→ Work task
Would you count the lines below that contain the string "ofNat" and reply with that number only?

(Records from a collection)
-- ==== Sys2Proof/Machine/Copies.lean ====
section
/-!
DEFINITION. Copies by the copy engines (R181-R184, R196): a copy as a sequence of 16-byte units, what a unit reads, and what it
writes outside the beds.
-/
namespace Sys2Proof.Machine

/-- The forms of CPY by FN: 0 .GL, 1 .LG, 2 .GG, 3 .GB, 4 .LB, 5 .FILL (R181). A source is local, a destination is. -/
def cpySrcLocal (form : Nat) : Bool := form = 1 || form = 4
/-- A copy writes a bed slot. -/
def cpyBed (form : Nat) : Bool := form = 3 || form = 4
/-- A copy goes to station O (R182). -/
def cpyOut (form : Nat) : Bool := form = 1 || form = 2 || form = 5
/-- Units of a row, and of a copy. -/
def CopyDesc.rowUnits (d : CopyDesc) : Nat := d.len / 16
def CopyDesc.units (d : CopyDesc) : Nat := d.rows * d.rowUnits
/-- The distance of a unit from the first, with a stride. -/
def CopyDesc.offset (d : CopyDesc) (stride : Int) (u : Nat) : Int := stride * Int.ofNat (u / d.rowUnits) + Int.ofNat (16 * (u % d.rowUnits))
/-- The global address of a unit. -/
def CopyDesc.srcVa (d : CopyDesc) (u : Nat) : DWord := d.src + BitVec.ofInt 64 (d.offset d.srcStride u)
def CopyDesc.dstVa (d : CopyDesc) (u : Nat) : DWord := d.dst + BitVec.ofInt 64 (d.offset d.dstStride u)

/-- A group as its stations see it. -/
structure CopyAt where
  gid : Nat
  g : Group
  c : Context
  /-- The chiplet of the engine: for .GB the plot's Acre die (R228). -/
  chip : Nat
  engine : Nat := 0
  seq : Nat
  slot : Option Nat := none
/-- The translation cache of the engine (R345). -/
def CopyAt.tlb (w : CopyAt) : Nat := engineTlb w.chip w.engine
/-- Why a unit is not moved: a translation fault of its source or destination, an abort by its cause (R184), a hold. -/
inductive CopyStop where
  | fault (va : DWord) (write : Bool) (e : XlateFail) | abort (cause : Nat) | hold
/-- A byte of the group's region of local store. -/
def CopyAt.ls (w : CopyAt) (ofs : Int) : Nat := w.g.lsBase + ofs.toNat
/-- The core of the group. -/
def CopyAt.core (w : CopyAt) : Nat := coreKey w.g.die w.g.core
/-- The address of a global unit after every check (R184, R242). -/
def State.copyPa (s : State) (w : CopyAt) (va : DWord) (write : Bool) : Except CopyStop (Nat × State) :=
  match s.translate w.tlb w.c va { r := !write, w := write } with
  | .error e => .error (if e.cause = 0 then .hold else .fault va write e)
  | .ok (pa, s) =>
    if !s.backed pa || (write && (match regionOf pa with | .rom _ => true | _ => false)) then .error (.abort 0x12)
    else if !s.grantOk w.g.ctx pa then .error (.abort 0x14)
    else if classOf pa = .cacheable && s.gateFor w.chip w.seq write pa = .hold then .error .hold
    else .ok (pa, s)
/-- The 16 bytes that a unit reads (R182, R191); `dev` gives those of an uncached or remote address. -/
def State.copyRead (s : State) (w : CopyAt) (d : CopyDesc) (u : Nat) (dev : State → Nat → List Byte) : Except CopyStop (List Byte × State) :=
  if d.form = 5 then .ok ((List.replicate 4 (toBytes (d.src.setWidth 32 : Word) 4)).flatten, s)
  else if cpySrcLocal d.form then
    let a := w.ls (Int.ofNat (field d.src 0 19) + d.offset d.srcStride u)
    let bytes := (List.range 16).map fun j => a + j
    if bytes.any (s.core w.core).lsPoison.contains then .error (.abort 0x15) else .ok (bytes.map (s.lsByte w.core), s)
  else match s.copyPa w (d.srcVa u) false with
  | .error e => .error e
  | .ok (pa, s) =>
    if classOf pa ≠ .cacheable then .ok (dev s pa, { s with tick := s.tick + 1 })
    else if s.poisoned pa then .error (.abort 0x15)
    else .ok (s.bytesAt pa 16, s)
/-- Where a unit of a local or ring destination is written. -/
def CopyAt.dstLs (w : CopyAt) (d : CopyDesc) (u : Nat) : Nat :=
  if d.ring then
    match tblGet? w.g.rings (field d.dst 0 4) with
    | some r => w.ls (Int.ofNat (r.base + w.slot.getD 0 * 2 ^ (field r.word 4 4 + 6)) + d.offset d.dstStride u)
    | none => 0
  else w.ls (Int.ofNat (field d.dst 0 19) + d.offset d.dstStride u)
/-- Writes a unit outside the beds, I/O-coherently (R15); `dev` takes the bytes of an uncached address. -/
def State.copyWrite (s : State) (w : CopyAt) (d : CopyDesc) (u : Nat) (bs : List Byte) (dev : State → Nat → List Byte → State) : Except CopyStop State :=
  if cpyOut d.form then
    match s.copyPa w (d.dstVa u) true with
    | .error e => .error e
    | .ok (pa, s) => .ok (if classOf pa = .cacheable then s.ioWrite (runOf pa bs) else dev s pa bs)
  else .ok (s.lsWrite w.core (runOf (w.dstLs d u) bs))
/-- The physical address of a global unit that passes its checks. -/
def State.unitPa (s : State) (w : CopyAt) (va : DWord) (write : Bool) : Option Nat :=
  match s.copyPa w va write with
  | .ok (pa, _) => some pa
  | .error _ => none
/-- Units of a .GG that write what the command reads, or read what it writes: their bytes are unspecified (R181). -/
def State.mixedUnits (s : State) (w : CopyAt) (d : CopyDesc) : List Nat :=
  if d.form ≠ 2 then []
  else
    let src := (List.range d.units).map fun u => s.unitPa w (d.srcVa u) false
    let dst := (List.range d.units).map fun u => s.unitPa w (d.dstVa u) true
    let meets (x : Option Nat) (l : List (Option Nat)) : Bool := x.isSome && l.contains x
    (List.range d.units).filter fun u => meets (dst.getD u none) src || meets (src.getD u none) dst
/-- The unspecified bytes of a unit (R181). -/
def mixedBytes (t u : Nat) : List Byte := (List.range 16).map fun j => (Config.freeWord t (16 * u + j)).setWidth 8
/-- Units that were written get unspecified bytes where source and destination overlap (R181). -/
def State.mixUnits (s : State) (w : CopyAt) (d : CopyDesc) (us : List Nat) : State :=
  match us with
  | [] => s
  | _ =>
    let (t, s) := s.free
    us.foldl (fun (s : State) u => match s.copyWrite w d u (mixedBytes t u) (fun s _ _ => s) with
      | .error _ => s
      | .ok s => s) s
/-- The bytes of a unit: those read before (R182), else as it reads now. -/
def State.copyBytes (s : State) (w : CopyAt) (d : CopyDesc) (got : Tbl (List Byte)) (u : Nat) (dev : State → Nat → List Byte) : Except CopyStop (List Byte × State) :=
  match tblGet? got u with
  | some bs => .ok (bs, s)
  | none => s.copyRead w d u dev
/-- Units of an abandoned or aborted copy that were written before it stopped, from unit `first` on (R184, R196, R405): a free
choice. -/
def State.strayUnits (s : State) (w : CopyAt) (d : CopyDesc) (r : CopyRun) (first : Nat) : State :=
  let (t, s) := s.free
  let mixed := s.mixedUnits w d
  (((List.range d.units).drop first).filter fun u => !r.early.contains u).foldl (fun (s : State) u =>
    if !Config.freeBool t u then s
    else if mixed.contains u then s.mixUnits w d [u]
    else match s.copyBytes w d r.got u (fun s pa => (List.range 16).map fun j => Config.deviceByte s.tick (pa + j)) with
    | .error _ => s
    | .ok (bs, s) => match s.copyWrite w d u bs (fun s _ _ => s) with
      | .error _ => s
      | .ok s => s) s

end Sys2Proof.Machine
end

→ Answer to this problem
4